PROBLEM DETAILS. In the entries below, every line with the string "List" is to be reported.

Records contained in a dataset.
-- ==== Sys2Proof/Machine/Commands.lean ====
section
/-!
DEFINITION. Engine commands from installation to retirement: refused fields, ranges, starting, grains and faults,
COMMAND_INSTALL and COMMAND_RETIRE (07_memory R112 to R114, R122 to R124, 09_ordering R146 to R148, 15_engines R216,
R221, R224 to R239, R242, R245, 23_faults R345, 27_debug R379).
-/
namespace Sys2Proof.Machine

/-! ## Fields of commands (R62, R227) -/

/-- The fields of a matrix product. -/
structure Mat where
  m  : Nat
  n  : Nat
  k  : Nat
  /-- parts that K is split into (GANGMMA) -/
  parts : Nat
  fa : Nat
  fb : Nat
  ba : Nat
  bb : Nat
  sa : Nat
  sb : Nat
  mdat : Nat
  db : Nat
  sparse : Bool
  exact  : Bool
  ntrap  : Bool
  deriving DecidableEq, Repr

/-- Reads the fields of a product: R227, and R233 for GANGMMA. -/
def Command.mat (c : Command) : Mat :=
  let gang := decide (c.kind = 6)
  let gen := decide (c.kind = 2)
  { m := 16 * (if gang then bits c.w0 35 32 + 1 else bits c.w0 34 32 + 1)
    n := 16 * (if gang then bits c.w0 40 36 + 1 else bits c.w0 37 35 + 1)
    k := 8 * (if gang then bits c.w0 52 41 + 1 else bits c.w0 51 40 + 1)
    parts := if gang then [1, 2, 3, 6].getD (bits c.w0 55 53) 1 else 1
    fa := bits c.w0 27 24, fb := if gen then gOut c.snap else bits c.w0 31 28
    ba := bits c.w3 7 4, bb := bits c.w3 11 8, sa := bits c.w3 23 12, sb := bits c.w3 35 24
    mdat := bits c.w3 53 36, db := bits c.w3 3 0
    sparse := c.flag 14, exact := c.flag 10, ntrap := c.flag 11 }

/-- A format of the 4-bit family. -/
def fmtQ4 (f : Nat) : Bool := f == 10 || f == 11

/-- Bytes of a row of k elements (R226). -/
def rowBytes (k f b : Nat) : Nat :=
  if f = 10 then k / 2 else if f = 11 then k / 2 + k / 2 ^ b else k * fmtBits f / 8

/-- Positions of K that one core holds, and elements of its compressed or plain A row. -/
def Mat.kPart (g : Mat) : Nat := g.k / g.parts
def Mat.kA (g : Mat) : Nat := if g.sparse then g.kPart / 2 else g.kPart

/-- Accumulator blocks of an output of n columns side by side, and the last block of an m by n output (R227). -/
def blockCols (n : Nat) : Nat := (n + 63) / 64
def lastBlock (db m n : Nat) : Nat := db + (m + 63) / 64 * blockCols n - 1

/-- The offset in CB of element (i, j) of an output of n columns from block db (R113, R227). -/
def cbOffset (db n i j : Nat) : Nat :=
  (db + i / 64 * blockCols n + j / 64) * 16384 + ((i % 64) * 64 + j % 64) * 4

/-- Local space code and offset of an operand word. -/
def spaceCode (w : Word) : Nat := bits w 63 60
def localOffset (w : Word) : Nat := bits w 59 0

/-- Bytes of CSP of a command's launch. -/
def State.cmdCsp (s : State) (c : Command) : Nat := (s.launchOf c.lid).csp * 2 ^ 21

/-- Bytes of a local space (R111). -/
def spaceSize (csp sp : Nat) : Nat :=
  if sp = 1 then 524288 else if sp = 4 then csp else if sp = 5 then 4096 else 262144

/-- The core of a slice of a command's cluster. -/
def Command.sliceCore (c : Command) (i : Nat) : Nat := (clusterCores (clusterOf c.core)).getD i c.core

/-! ## Refused fields (R63, R112, R224 to R239, R242, R379) -/

/-- A refused field, by its bit number w-word * 64 + bit. -/
def refused (bad : Bool) (b : Nat) : List Nat := if bad then [b] else []

/-- A field that must be zero. -/
def mustBeZero (w : Word) (word msb lsb : Nat) : List Nat := refused (bits w msb lsb != 0) (word * 64 + lsb)

/-- A local operand of n bytes in one of the spaces. A space that is not admitted is a refusal of the lowest field that
makes the operand local, the others name the address field, or the lowest dimension field (R112, R224). -/
def localRefused (csp : Nat) (w : Word) (spaces : List Nat) (n al word dim by_ : Nat) : List Nat :=
  if !spaces.contains (spaceCode w) then [by_]
  else refused (localOffset w % al != 0) (word * 64) ++
    refused (decide (spaceSize csp (spaceCode w) < localOffset w + n)) dim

WRITTEN REPLY.
def refused (bad : Bool) (b : Nat) : List Nat := if bad then [b] else []
def mustBeZero (w : Word) (word msb lsb : Nat) : List Nat := refused (bits w msb lsb != 0) (word * 64 + lsb)
def localRefused (csp : Nat) (w : Word) (spaces : List Nat) (n al word dim by_ : Nat) : List Nat :=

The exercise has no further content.